Start of Block

-- ==== Sys2Proof/Certificates/Slice0/Obligations.lean ====
section
/-! DEFINITION. The statements for the provers. Each docstring says which rules it formalises; where a clause rests on a
choice of the model, it names the log entry. -/

open Sys2Proof Sys2Proof.Machine

/-! ## Encoding (R149, R153, R159) -/

/-- Words written out from the encodings of R149, R150, R159 and the opcode tables of their classes (R168, R169, R171,
R172), read back as the instructions they stand for. -/
def Obligations.DecodedWords : Prop :=
  decodeTableWord 64 0x8830000000000000 = some (.loop 0 false false false 0) ∧
  decodeTableWord 64 0x88300077FFFFFFFC = some (.loop 7 true true true (-4)) ∧
  decodeTableWord 64 0x8838000000000000 = some .stageEnd ∧
  decodeTableWord 64 0x8848002000000000 = some (.waitTime 2 0) ∧
  (decodeSyllable 0x4004683020800000).toOption =
    some ⟨false, true, 70, true, .add (.s 3) (.s 1) (.s 2)⟩ ∧
  decodeTableWord 64 0xA188000900000200 = some (.ringPut (.o 1) 0 512 false) ∧
  decodeTableWord 64 0xA088000000002803 = some (.fence .ss .hop) ∧
  decodeTableWord 64 0xA0C8006000000002 = some (.gsSeal 6 2) ∧
  decodeTableWord 64 0xA0C0005001838000 = some (.gsOpen 5 0 6 7) ∧
  decodeTableWord 64 0x991800001A000000 = some (.rsvDraw 13 0 0)

/-- Decoding the word of any well-formed syllable gives the syllable back, with every operand, guard and bit (R149,
R159, R168 to R173). -/
def Obligations.DecodeOfEncode : Prop :=
  ∀ y : Syllable, y.wf = true → ∃ w, encode y = some w ∧ decodeSyllable w = .ok y

/-- A word that decodes is the word of its syllable: no two words stand for one, and no bit of a word is dropped (R153,
R154). -/
def Obligations.EncodeOfDecode : Prop :=
  ∀ (w : Word) (y : Syllable), decodeSyllable w = .ok y → y.wf = true ∧ encode y = some w

/-- A reserved CLASS comes before a malformed bundle and before any other fault of decoding: the illegal-instruction
trap, with the bundle's address (R153 items 2 to 4, R326). -/
def Obligations.ReservedClassFirst : Prop :=
  ∀ (pc : Word) (ws : List Word) (w : Word), w ∈ ws → 6 ≤ bitsAt w.toNat 59 3 →
    ∃ t, decodeBundle pc ws = .error t ∧ t.cause = 0x12 ∧ t.val = pc ∧ t.slot < ws.length

/-! ## The step, the memory, reset -/

/-- When nothing else is due before it, a step at a running bank issues the bundle at its pc: its syllables take effect in
order and the bank moves to the next bundle, or the first that stops decides alone; and a bundle of one syllable is exec
of the decoded instruction where its guard holds, and nothing where it does not (R40, R151, R155, R156, R325, R333).
What the manual leaves open here is as log entry 50 says. -/
def Obligations.StepRunsDecoded : Prop :=
  ∀ (s : State) (b : BankIx),
    s.inbox = [] → s.powered = true → takeDue s.clk s.agenda = none → s.eventDue s.liveBanks = none →
    s.issuing s.liveBanks = some b → s.boundary (s.bank b) = none →
    let u : State := { s with cur := b, epc := (s.bank b).pc, slot := 0, stop := none }
    let f := u.fetchEcc u.epc 6
    (∀ ys t, u.readBundle u.epc = .ok ys → runSyllables exec ys 0 (f.prepare ys) = .next t →
      (t.stop = none → step s = .next t.bundleDone) ∧ (t.stop = some .taken → step s = .next t.bundleLeft) ∧
      ∀ e, t.stop = some e → e ≠ .taken → step s = .next (f.haltAt t.slot e)) ∧
    (∀ y, u.readBundle u.epc = .ok [y] →
      let v := f.prepare [y]
      (v.guardHolds y = .ok false → step s = .next v.bundleDone) ∧
      (v.guardHolds y = .ok true → v.unitBusy y = false →
        ∀ t, exec y.instr v = .next t →
          (t.stop = none → step s = .next t.bundleDone) ∧ (t.stop = some .taken → step s = .next t.bundleLeft) ∧
          ∀ e, t.stop = some e → e ≠ .taken → step s = .next (f.haltAt t.slot e))) ∧
    (∀ t, u.readBundle u.epc = .error t → step s = .next (f.haltAt t.slot (.trap t))) ∧
    (s.ecc = [] → f = u)


/-- Every step from a memory in canonical form, addresses rising strictly and no zero byte listed, leaves it in that
form.
What the manual leaves open here is as log entry 3 says. -/
def Obligations.MemoryFormKept : Prop := ∀ s t : State, s.Inv → step s = .next t → t.Inv

/-- What reset leaves, of the values the manual gives: the resets of R391, R401 and R403 (memory in canonical form and zero,
regions active, TLBs empty, PTROOT.V = 0, time state LOCKING, STATE IDLE), no iteration in progress, counters and trap
registers zero (R328).
What the manual leaves open here is as log entries 2 and 46 say. -/
def Obligations.ResetLeaves : Prop :=
  (let s := State.reset
   s.time = 0 ∧ s.ptroot = 0 ∧ s.hub.imgState = .idle ∧ s.td.state = .locking ∧ s.hub.powercap = 2400 ∧
   s.hub.pkgv = false ∧ s.hub.fqbase = 0 ∧ s.hub.fqtail = 0 ∧ s.hub.fqlost = 0 ∧ s.td.root = false ∧
   (∀ c, (s.cog c).tlb = [] ∧ (s.cog c).retreq = 0 ∧ (s.cog c).memue = 0 ∧ ∀ r : Fin 9, (s.cog c).regions[r] = .active) ∧
   (∀ b, (s.bank b).live = false ∧ (s.bank b).active = false ∧ (s.bank b).tvec = 0 ∧ (s.bank b).tcause = 0 ∧
     (s.bank b).tepc = 0 ∧ (s.bank b).tval = 0 ∧ s.tstat b = 0 ∧ (s.bank b).tscr0 = 0 ∧ (s.bank b).tscr1 = 0) ∧
   (∀ p : ChainPort, (s.ports[p]).badpkt = 0 ∧ (s.ports[p]).badret = 0 ∧ (s.ports[p]).hopdrop = 0)) ∧
  (State.reset.Inv ∧ ∀ a, memByte State.reset.mem a = 0)

/-- s0 reads zero and p0 reads true whatever the files hold, and a result for either is discarded; a result of any kind
is written when its cycle has come and not before, with its flag and counter events, and its request's registers are
then free: a scalar, a predicate, the masked bits of a vector or lane mask, a carry word or carry vector of the working
copy, a scale, an iterator, a handle, a window of this bank or of the cog's other one, and nothing else of the register
files changes; of two results that are written together for one register the later-issued one is kept, and a CSR write
comes before the events written with it (R69, R156, R157, R161, R188, R225, R254). -/
def Obligations.ResultsArrive : Prop :=
  ((∀ (b : Bank) (n : SReg), b.physS n = 0 → b.readS n = 0) ∧ (∀ (b : Bank) (n : PReg), b.physP n = 0 → b.readP n = true) ∧
   (∀ (b : Bank) (v : Word), b.writeRes (.s 0 v) = b) ∧ (∀ (b : Bank) (v : Bool), b.writeRes (.p 0 v) = b) ∧
   (∀ (b : Bank) (n : SReg) (v : Word), b.physS n ≠ 0 → (b.writeRes (.s (b.physS n) v)).readS n = v) ∧
   (∀ (b : Bank) (n : PReg) (v : Bool), b.physP n ≠ 0 → (b.writeRes (.p (b.physP n) v)).readP n = v)) ∧
  (∀ (b : Bank) (clk : Nat) (p : Pending),
     let x := { b with inflight := [p] }.retire clk
     (clk < p.due → x = { b with inflight := [p] }) ∧
     (p.due ≤ clk → x.inflight = [] ∧ x.pc = b.pc ∧ x.mode = b.mode ∧ x.ports = b.ports ∧
       x.regs = ((p.res.foldl Bank.writeRes b).addCauses p.causes).regs ∧
       (p.req = none → x.busy = b.busy) ∧ ∀ id, p.req = some id → x.busy = b.busy.filter (·.2 ≠ id))) ∧
  (∀ b : Bank, let r := b.regs
     let puts (x : Res) (y : Regs) : Prop := (b.writeRes x).regs = y
     (∀ n v, n ≠ 0 → puts (.s n v) { r with s := r.s.set n v }) ∧ (∀ n v, n ≠ 0 → puts (.p n v) { r with p := r.p.set n v }) ∧
     (∀ n v m, puts (.v n v m) { r with v := r.v.set n ((v &&& m) ||| (r.v[n] &&& ~~~m)) }) ∧
     (∀ n v m, puts (.q n v m) { r with q := r.q.set n ((v &&& m) ||| (r.q[n] &&& ~~~m)) }) ∧
     (∀ n v, puts (.c n v) { r with cWork := r.cWork.set n v }) ∧
     (∀ n v m, puts (.cv n v m) { r with cvWork := r.cvWork.set n ((v &&& m) ||| (r.cvWork[n] &&& ~~~m)) }) ∧
     (∀ n v, puts (.k n v) { r with k := r.k.set n v }) ∧ (∀ n v, puts (.g n v) { r with g := r.g.set n v }) ∧
     (∀ n v, puts (.h n v) { r with h := r.h.set n v }) ∧
     (∀ n v, puts (.win false n v) { r with windows := r.windows.set n v }) ∧ (∀ n v, puts (.win true n v) r) ∧
     (∀ n v, b.writeRes (.csr n v) = b.writeCsr n v)) ∧
  (∀ (b : Bank) (clk : Nat) (p q : Pending) (n : Fin 64) (v w : Word), n ≠ 0 → p.res = [.s n v] → q.res = [.s n w] →
     p.due ≤ clk → q.due ≤ clk → p.seq < q.seq →
     ({ b with inflight := [p, q] }.retire clk).s[n] = w ∧ ({ b with inflight := [q, p] }.retire clk).s[n] = w) ∧
  (∀ (b : Bank) (clk : Nat) (p q : Pending) (n : Fin 64) (v w : Word), p.res = [.csr 0x10 v] → q.res = [.s n w] →
     p.due ≤ clk → q.due ≤ clk → q.causes.inv = 1 → p.causes = {} →
     (({ b with inflight := [p, q] }.retire clk).arflags.getLsbD 0 = true) ∧
       ({ b with inflight := [q, p] }.retire clk).arflags.getLsbD 0 = true) ∧
  (∀ (s : State) (b : BankIx) (p : Pending) (n : Fin 64) (w : Win), (s.bank b).inflight = [p] → p.due ≤ s.clk →
     p.res = [.win true n w] → let t := s.retireBank b
     (t.bank b.other).windows = (s.bank b.other).windows.set n w ∧ (t.bank b).windows = (s.bank b).windows ∧
       (t.bank b).inflight = [] ∧ (∀ c, c ≠ b → c ≠ b.other → t.bank c = s.bank c) ∧ t.mem = s.mem)

/-! ## Class A (R187 to R202) -/

/-- ADD, SUB, MUL and MULH, AND, OR, XOR, ANDN, shifts and rotates, register and immediate forms: results modulo 2^64, bits
127 to 64 of the product, shift amounts of bits 5:0 of the source or the immediate, with the latencies of R188 (R190,
R191). -/
def Obligations.ScalarArithmetic : Prop :=
  Binary .add 1 (· + ·) ∧ Binary .sub 1 (· - ·) ∧ Binary .mul 3 (· * ·) ∧
  (∀ i : BitVec 24, Unary (fun d a => .addImm d a i) 1 fun x => x + i.signExtend 64) ∧
  (∀ i : BitVec 24, Unary (fun d a => .mulImm d a i) 3 fun x => x * i.signExtend 64) ∧
  Binary (.mulh true) 3 (fun x y => BitVec.ofNat 64 (x.toNat * y.toNat / 2 ^ 64)) ∧
  Binary (.mulh false) 3 (fun x y => BitVec.ofInt 64 (x.toInt * y.toInt / 2 ^ 64)) ∧
  Binary .and 1 (· &&& ·) ∧ Binary .or 1 (· ||| ·) ∧ Binary .xor 1 (· ^^^ ·) ∧
  Binary .andn 1 (fun x y => x &&& ~~~ y) ∧
  (∀ i : BitVec 24, Unary (fun d a => .andImm d a i) 1 fun x => x &&& i.signExtend 64) ∧
  (∀ i : BitVec 24, Unary (fun d a => .orImm d a i) 1 fun x => x ||| i.signExtend 64) ∧
  (∀ i : BitVec 24, Unary (fun d a => .xorImm d a i) 1 fun x => x ^^^ i.signExtend 64) ∧
  Binary .shl 1 (fun x y => x <<< (y.toNat % 64)) ∧ Binary .shr 1 (fun x y => x >>> (y.toNat % 64)) ∧
  Binary .sar 1 (fun x y => x.sshiftRight (y.toNat % 64)) ∧ Binary .rol 1 (fun x y => x.rotateLeft (y.toNat % 64)) ∧
  Binary .ror 1 (fun x y => x.rotateRight (y.toNat % 64)) ∧
  (∀ k : BitVec 6, Unary (fun d a => .shlImm d a k) 1 fun x => x <<< k.toNat) ∧
  (∀ k : BitVec 6, Unary (fun d a => .shrImm d a k) 1 fun x => x >>> k.toNat) ∧
  (∀ k : BitVec 6, Unary (fun d a => .sarImm d a k) 1 fun x => x.sshiftRight k.toNat) ∧
  (∀ k : BitVec 6, Unary (fun d a => .rorImm d a k) 1 fun x => x.rotateRight k.toNat)

/-- DIV and REM: opcodes 0x04 and 0x05 with the fields d, a, b and the bit of .U; quotient and remainder with the corners of
R192, signed and unsigned. -/
def Obligations.Division : Prop :=
  (∀ u, Binary (.div u) 20 fun a b =>
    if b = 0 then 0xFFFFFFFFFFFFFFFF
    else if u = false ∧ a = 0x8000000000000000 ∧ b = -1 then 0x8000000000000000
    else if u then BitVec.ofNat 64 (a.toNat / b.toNat)
    else BitVec.ofInt 64 (Int.tdiv a.toInt b.toInt)) ∧
  (∀ u, Binary (.rem u) 20 fun a b =>
    if b = 0 then a
    else if u = false ∧ a = 0x8000000000000000 ∧ b = -1 then 0
    else if u then BitVec.ofNat 64 (a.toNat - a.toNat / b.toNat * b.toNat)
    else BitVec.ofInt 64 (a.toInt - Int.tdiv a.toInt b.toInt * b.toInt)) ∧
  ∀ u d a b, ∃ fn, fn.testBit 0 = u ∧ encodeFields (.div u d a b) = some (.a, 0x04, .a3 d.num a.num b.num 0 0 fn) ∧
    encodeFields (.rem u d a b) = some (.a, 0x05, .a3 d.num a.num b.num 0 0 fn)

/-- ADDC and SUBB: opcodes 0x0F and 0x10 with the carry-out in e and the carry-in in c; the exact sum or difference with
a carry-in predicate, its low 64 bits, and the carry or borrow; a carry-out in p0 is discarded (R193). -/
def Obligations.CarryChains : Prop :=
  ∀ (s : State) (d a b : SOp) (pe pc : PReg) (x y : Word) (c : Bool),
    s.rdA a = .ok x → s.rdA b = .ok y → s.rdP pc = .ok c →
    exec (.addc d pe a b pc) s =
      .next (s.wrote 1 [s.dA d (BitVec.ofNat 64 (x.toNat + y.toNat + c.toNat)),
        s.dP pe (2 ^ 64 ≤ x.toNat + y.toNat + c.toNat)]) ∧
    exec (.subb d pe a b pc) s =
      .next (s.wrote 1 [s.dA d (x - y - BitVec.ofNat 64 c.toNat), s.dP pe (x.toNat < y.toNat + c.toNat)]) ∧
    (∃ fn, encodeFields (.addc d pe a b pc) = some (.a, 0x0F, .a3 d.num a.num b.num pc.val pe.val fn) ∧
      encodeFields (.subb d pe a b pc) = some (.a, 0x10, .a3 d.num a.num b.num pc.val pe.val fn)) ∧
    ∀ (k : Bank) (v : Bool), k.writeRes (.p 0 v) = k

/-- MIN, MAX, ABS, CMP and SEL: orders signed or unsigned, every condition of CMP with its negation in the second predicate,
the selected source; PLOG's truth table and the three forms of PMOV (R191, R198 to R201). -/
def Obligations.ScalarOrder : Prop :=
  (Binary (.min true) 1 (fun x y => if x.toNat ≤ y.toNat then x else y) ∧
   Binary (.min false) 1 (fun x y => if x.toInt ≤ y.toInt then x else y) ∧
   Binary (.max true) 1 (fun x y => if x.toNat ≤ y.toNat then y else x) ∧
   Binary (.max false) 1 (fun x y => if x.toInt ≤ y.toInt then y else x) ∧
   (∀ i : BitVec 24, Unary (fun d a => .minImm true d a i) 1
     fun x => if x.toNat ≤ (i.signExtend 64).toNat then x else i.signExtend 64) ∧
   (∀ i : BitVec 24, Unary (fun d a => .minImm false d a i) 1 fun x => if x.toInt ≤ i.toInt then x else i.signExtend 64) ∧
   (∀ i : BitVec 24, Unary (fun d a => .maxImm true d a i) 1
     fun x => if x.toNat ≤ (i.signExtend 64).toNat then i.signExtend 64 else x) ∧
   (∀ i : BitVec 24, Unary (fun d a => .maxImm false d a i) 1 fun x => if x.toInt ≤ i.toInt then i.signExtend 64 else x) ∧
   Unary .abs 1 (fun x => BitVec.ofNat 64 x.toInt.natAbs) ∧
   (∀ (s : State) (k : Cond) (pd pe : PReg) (a b : SOp) (x y : Word), s.rdA a = .ok x → s.rdA b = .ok y →
     ∃ c : Bool, exec (.cmp k pd pe a b) s = .next (s.wrote 1 [s.dP pd c, s.dP pe (!c)]) ∧
       c = (match k with
         | .eq => decide (x = y) | .ne => decide (x ≠ y)
         | .lt => decide (x.toInt < y.toInt) | .ge => decide (y.toInt ≤ x.toInt)
         | .le => decide (x.toInt ≤ y.toInt) | .gt => decide (y.toInt < x.toInt)
         | .ltu => decide (x.toNat < y.toNat) | .geu => decide (y.toNat ≤ x.toNat)
         | .leu => decide (x.toNat ≤ y.toNat) | .gtu => decide (y.toNat < x.toNat)
         | .tst => decide (x &&& y ≠ 0) | .tstz => decide (x &&& y = 0))) ∧
   (∀ (s : State) (k : Cond) (pd : PReg) (a : SOp) (i : BitVec 24) (x : Word), s.rdA a = .ok x →
     exec (.cmpImm k pd a i) s = .next (s.wrote 1 [s.dP pd (condHolds k x (i.signExtend 64))])) ∧
   (∀ (s : State) (d a b : SOp) (pc : PReg) (c : Bool) (x y : Word), s.rdP pc = .ok c → s.rdA a = .ok x →
     s.rdA b = .ok y → exec (.sel d pc a b) s = .next (s.wrote 1 [s.dA d (if c then x else y)]))) ∧
  (∀ (s : State) (tt : BitVec 4) (d a b : PReg) (sd sa : SOp) (x y : Bool) (w : Word),
     s.rdP a = .ok x → s.rdP b = .ok y → s.rdA sa = .ok w →
     exec (.plog tt d a b) s = .next (s.wrote 1 [s.dP d (tt.getLsbD ((if x then 2 else 0) + (if y then 1 else 0)))]) ∧
     exec (.pmov (.pp d a)) s = .next (s.wrote 1 [s.dP d x]) ∧
     exec (.pmov (.sp sd a)) s = .next (s.wrote 1 [s.dA sd (if x then 1 else 0)]) ∧
     exec (.pmov (.ps d sa)) s = .next (s.wrote 1 [s.dP d (decide (w ≠ 0))]))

End of Block

TASK OBJECTIVE.
Where the line holding "fun x => if x.toNat ≤ (i.signExtend 64).toNat then x" appears in the listing above, start reproducing exactly, and end with the line holding "Unary .abs 1".

RESPONSE AREA.
     fun x => if x.toNat ≤ (i.signExtend 64).toNat then x else i.signExtend 64) ∧
   (∀ i : BitVec 24, Unary (fun d a => .minImm false d a i) 1 fun x => if x.toInt ≤ i.toInt then x else i.signExtend 64) ∧
   (∀ i : BitVec 24, Unary (fun d a => .maxImm true d a i) 1
     fun x => if x.toNat ≤ (i.signExtend 64).toNat then i.signExtend 64 else x) ∧
   (∀ i : BitVec 24, Unary (fun d a => .maxImm false d a i) 1 fun x => if x.toInt ≤ i.toInt then i.signExtend 64 else x) ∧
   Unary .abs 1 (fun x => BitVec.ofNat 64 x.toInt.natAbs) ∧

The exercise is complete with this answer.